IV. Sufficiency of the Evidence
Jeffrey asserts there is insufficient evidence in the record to support the juvenile court order terminating his parental rights. He first challenges the application of section 232.116(1)(d), which provides:
The court finds that both of the following have occurred:
(1) The court has previously adjudicated the child to be a child in need of assistance after finding the child to have been physically or sexually abused or neglected as the result of the acts or omissions of one or both parents, or the court has previously adjudicated a child who is a member of the same family to be a child in need of assistance after such a finding.

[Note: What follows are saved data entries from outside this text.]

/-! ### `Gang.setAreg` -/

@[simp] theorem Gang.setAreg_pcs (g : Gang) (i : Nat) (r : AReg) : (g.setAreg i r).pcs = g.pcs := rfl
@[simp] theorem Gang.setAreg_retStacks (g : Gang) (i : Nat) (r : AReg) : (g.setAreg i r).retStacks = g.retStacks := rfl
@[simp] theorem Gang.setAreg_live (g : Gang) (i : Nat) (r : AReg) : (g.setAreg i r).live = g.live := rfl
@[simp] theorem Gang.setAreg_kuse (g : Gang) (i : Nat) (r : AReg) : (g.setAreg i r).kuse = g.kuse := rfl
@[simp] theorem Gang.setAreg_groups (g : Gang) (i : Nat) (r : AReg) : (g.setAreg i r).groups = g.groups := rfl
@[simp] theorem Gang.setAreg_active (g : Gang) (i : Nat) (r : AReg) : (g.setAreg i r).active = g.active := rfl
@[simp] theorem Gang.setAreg_run (g : Gang) (i : Nat) (r : AReg) : (g.setAreg i r).run = g.run := rfl
@[simp] theorem Gang.setAreg_runCnt (g : Gang) (i : Nat) (r : AReg) : (g.setAreg i r).runCnt = g.runCnt := rfl
@[simp] theorem Gang.setAreg_window (g : Gang) (i : Nat) (r : AReg) : (g.setAreg i r).window = g.window := rfl
@[simp] theorem Gang.setAreg_s (g : Gang) (i : Nat) (r : AReg) : (g.setAreg i r).s = g.s := rfl
@[simp] theorem Gang.setAreg_v (g : Gang) (i : Nat) (r : AReg) : (g.setAreg i r).v = g.v := rfl
@[simp] theorem Gang.setAreg_k (g : Gang) (i : Nat) (r : AReg) : (g.setAreg i r).k = g.k := rfl
@[simp] theorem Gang.setAreg_recs (g : Gang) (i : Nat) (r : AReg) : (g.setAreg i r).recs = g.recs := rfl
@[simp] theorem Gang.setAreg_valloc (g : Gang) (i : Nat) (r : AReg) : (g.setAreg i r).valloc = g.valloc := rfl
@[simp] theorem Gang.setAreg_binds (g : Gang) (i : Nat) (r : AReg) : (g.setAreg i r).binds = g.binds := rfl
@[simp] theorem Gang.setAreg_gstat (g : Gang) (i : Nat) (r : AReg) : (g.setAreg i r).gstat = g.gstat := rfl
@[simp] theorem Gang.setAreg_rmode (g : Gang) (i : Nat) (r : AReg) : (g.setAreg i r).rmode = g.rmode := rfl
@[simp] theorem Gang.setAreg_ptile (g : Gang) (i : Nat) (r : AReg) : (g.setAreg i r).ptile = g.ptile := rfl
@[simp] theorem Gang.setAreg_mxc (g : Gang) (i : Nat) (r : AReg) : (g.setAreg i r).mxc = g.mxc := rfl
@[simp] theorem Gang.setAreg_role (g : Gang) (i : Nat) (r : AReg) : (g.setAreg i r).role = g.role := rfl
@[simp] theorem Gang.setAreg_wmodpc (g : Gang) (i : Nat) (r : AReg) : (g.setAreg i r).wmodpc = g.wmodpc := rfl
@[simp] theorem Gang.setAreg_timeh (g : Gang) (i : Nat) (r : AReg) : (g.setAreg i r).timeh = g.timeh := rfl
@[simp] theorem Gang.setAreg_counts (g : Gang) (i : Nat) (r : AReg) : (g.setAreg i r).counts = g.counts := rfl
@[simp] theorem Gang.setAreg_halt (g : Gang) (i : Nat) (r : AReg) : (g.setAreg i r).halt = g.halt := rfl
@[simp] theorem Gang.setAreg_pf (g : Gang) (i : Nat) (r : AReg) : (g.setAreg i r).pf = g.pf := rfl
@[simp] theorem Gang.setAreg_look (g : Gang) (i : Nat) (r : AReg) : (g.setAreg i r).look = g.look := rfl
@[simp] theorem Gang.setAreg_age (g : Gang) (i : Nat) (r : AReg) : (g.setAreg i r).age = g.age := rfl
@[simp] theorem Gang.setAreg_aged (g : Gang) (i : Nat) (r : AReg) : (g.setAreg i r).aged = g.aged := rfl
@[simp] theorem Gang.setAreg_issued (g : Gang) (i : Nat) (r : AReg) : (g.setAreg i r).issued = g.issued := rfl
@[simp] theorem Gang.setAreg_ended (g : Gang) (i : Nat) (r : AReg) : (g.setAreg i r).ended = g.ended := rfl
@[simp] theorem Gang.setAreg_wave (g : Gang) (i : Nat) (r : AReg) : (g.setAreg i r).wave = g.wave := rfl
@[simp] theorem Gang.setAreg_pre (g : Gang) (i : Nat) (r : AReg) : (g.setAreg i r).pre = g.pre := rfl
@[simp] theorem Gang.setAreg_raised (g : Gang) (i : Nat) (r : AReg) : (g.setAreg i r).raised = g.raised := rfl

/-! ### `Gang.setSreg` -/

@[simp] theorem Gang.setSreg_pcs (g : Gang) (i : Nat) (r : SReg) : (g.setSreg i r).pcs = g.pcs := by unfold Gang.setSreg; split <;> rfl
@[simp] theorem Gang.setSreg_retStacks (g : Gang) (i : Nat) (r : SReg) : (g.setSreg i r).retStacks = g.retStacks := by unfold Gang.setSreg; split <;> rfl
@[simp] theorem Gang.setSreg_live (g : Gang) (i : Nat) (r : SReg) : (g.setSreg i r).live = g.live := by unfold Gang.setSreg; split <;> rfl
@[simp] theorem Gang.setSreg_kuse (g : Gang) (i : Nat) (r : SReg) : (g.setSreg i r).kuse = g.kuse := by unfold Gang.setSreg; split <;> rfl
@[simp] theorem Gang.setSreg_groups (g : Gang) (i : Nat) (r : SReg) : (g.setSreg i r).groups = g.groups := by unfold Gang.setSreg; split <;> rfl
@[simp] theorem Gang.setSreg_active (g : Gang) (i : Nat) (r : SReg) : (g.setSreg i r).active = g.active := by unfold Gang.setSreg; split <;> rfl
@[simp] theorem Gang.setSreg_run (g : Gang) (i : Nat) (r : SReg) : (g.setSreg i r).run = g.run := by unfold Gang.setSreg; split <;> rfl
@[simp] theorem Gang.setSreg_runCnt (g : Gang) (i : Nat) (r : SReg) : (g.setSreg i r).runCnt = g.runCnt := by unfold Gang.setSreg; split <;> rfl
@[simp] theorem Gang.setSreg_window (g : Gang) (i : Nat) (r : SReg) : (g.setSreg i r).window = g.window := by unfold Gang.setSreg; split <;> rfl
@[simp] theorem Gang.setSreg_a (g : Gang) (i : Nat) (r : SReg) : (g.setSreg i r).a = g.a := by unfold Gang.setSreg; split <;> rfl
@[simp] theorem Gang.setSreg_v (g : Gang) (i : Nat) (r : SReg) : (g.setSreg i r).v = g.v := by unfold Gang.setSreg; split <;> rfl
@[simp] theorem Gang.setSreg_k (g : Gang) (i : Nat) (r : SReg) : (g.setSreg i r).k = g.k := by unfold Gang.setSreg; split <;> rfl
@[simp] theorem Gang.setSreg_recs (g : Gang) (i : Nat) (r : SReg) : (g.setSreg i r).recs = g.recs := by unfold Gang.setSreg; split <;> rfl
@[simp] theorem Gang.setSreg_valloc (g : Gang) (i : Nat) (r : SReg) : (g.setSreg i r).valloc = g.valloc := by unfold Gang.setSreg; split <;> rfl
@[simp] theorem Gang.setSreg_binds (g : Gang) (i : Nat) (r : SReg) : (g.setSreg i r).binds = g.binds := by unfold Gang.setSreg; split <;> rfl
@[simp] theorem Gang.setSreg_gstat (g : Gang) (i : Nat) (r : SReg) : (g.setSreg i r).gstat = g.gstat := by unfold Gang.setSreg; split <;> rfl
@[simp] theorem Gang.setSreg_rmode (g : Gang) (i : Nat) (r : SReg) : (g.setSreg i r).rmode = g.rmode := by unfold Gang.setSreg; split <;> rfl
@[simp] theorem Gang.setSreg_ptile (g : Gang) (i : Nat) (r : SReg) : (g.setSreg i r).ptile = g.ptile := by unfold Gang.setSreg; split <;> rfl
@[simp] theorem Gang.setSreg_mxc (g : Gang) (i : Nat) (r : SReg) : (g.setSreg i r).mxc = g.mxc := by unfold Gang.setSreg; split <;> rfl
@[simp] theorem Gang.setSreg_role (g : Gang) (i : Nat) (r : SReg) : (g.setSreg i r).role = g.role := by unfold Gang.setSreg; split <;> rfl
@[simp] theorem Gang.setSreg_wmodpc (g : Gang) (i : Nat) (r : SReg) : (g.setSreg i r).wmodpc = g.wmodpc := by unfold Gang.setSreg; split <;> rfl
@[simp] theorem Gang.setSreg_timeh (g : Gang) (i : Nat) (r : SReg) : (g.setSreg i r).timeh = g.timeh := by unfold Gang.setSreg; split <;> rfl
@[simp] theorem Gang.setSreg_counts (g : Gang) (i : Nat) (r : SReg) : (g.setSreg i r).counts = g.counts := by unfold Gang.setSreg; split <;> rfl
@[simp] theorem Gang.setSreg_halt (g : Gang) (i : Nat) (r : SReg) : (g.setSreg i r).halt = g.halt := by unfold Gang.setSreg; split <;> rfl
@[simp] theorem Gang.setSreg_pf (g : Gang) (i : Nat) (r : SReg) : (g.setSreg i r).pf = g.pf := by unfold Gang.setSreg; split <;> rfl
@[simp] theorem Gang.setSreg_look (g : Gang) (i : Nat) (r : SReg) : (g.setSreg i r).look = g.look := by unfold Gang.setSreg; split <;> rfl
@[simp] theorem Gang.setSreg_age (g : Gang) (i : Nat) (r : SReg) : (g.setSreg i r).age = g.age := by unfold Gang.setSreg; split <;> rfl
@[simp] theorem Gang.setSreg_aged (g : Gang) (i : Nat) (r : SReg) : (g.setSreg i r).aged = g.aged := by unfold Gang.setSreg; split <;> rfl
@[simp] theorem Gang.setSreg_issued (g : Gang) (i : Nat) (r : SReg) : (g.setSreg i r).issued = g.issued := by unfold Gang.setSreg; split <;> rfl
@[simp] theorem Gang.setSreg_ended (g : Gang) (i : Nat) (r : SReg) : (g.setSreg i r).ended = g.ended := by unfold Gang.setSreg; split <;> rfl
@[simp] theorem Gang.setSreg_wave (g : Gang) (i : Nat) (r : SReg) : (g.setSreg i r).wave = g.wave := by unfold Gang.setSreg; split <;> rfl
@[simp] theorem Gang.setSreg_pre (g : Gang) (i : Nat) (r : SReg) : (g.setSreg i r).pre = g.pre := by unfold Gang.setSreg; split <;> rfl
@[simp] theorem Gang.setSreg_raised (g : Gang) (i : Nat) (r : SReg) : (g.setSreg i r).raised = g.raised := by unfold Gang.setSreg; split <;> rfl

(2) Subsequent to the child in need of assistance adjudication, the parents were offered or received services to correct the circumstance which led to the adjudication, and the circumstance continues to exist despite the offer or receipt of services.
Here, there was evidence another member of the family had been sexually abused. There was also evidence that these children were neglected due to the parents' failure to adequately supervise them. Jeffrey was offered services, but he refused to participate. Therefore, the circumstances which led to the adjudication continued to exist, despite the offer or receipt of services. We conclude Jeffrey's parental rights were properly terminated under section 232.116(1)(d).
When the juvenile court terminates parental rights on more than one statutory ground, we need only find grounds to terminate under one of the sections cited by the juvenile court to affirm. In re S.R., 600 N.W.2d 63, 64 (Iowa Ct.App. 1999). We do not address the other grounds for termination in this case.
V. Best Interests
Jeffrey points out that under section 232.116(3)(a), the juvenile court may forego termination of parental rights if "[a] relative has legal custody of the child." Section 232.116(3) has been interpreted to be permissive, not mandatory. In re J.L.W., 570 N.W.2d 778, 781 (Iowa Ct.App. 1997). It is within the sound discretion of the juvenile court, based upon the unique circumstances before it and the best interests of the children, whether to apply this section. Id.
The juvenile court considered this issue and concluded termination was in the children's best interests. We find the juvenile court did not abuse its discretion. Jeffrey did not contact the children by telephone when he had the opportunity to do so. By his conduct, he had not expressed much interest in his children. We conclude termination of Jeffrey's parental rights is in the best interests of the children.
We affirm the decision of the juvenile court.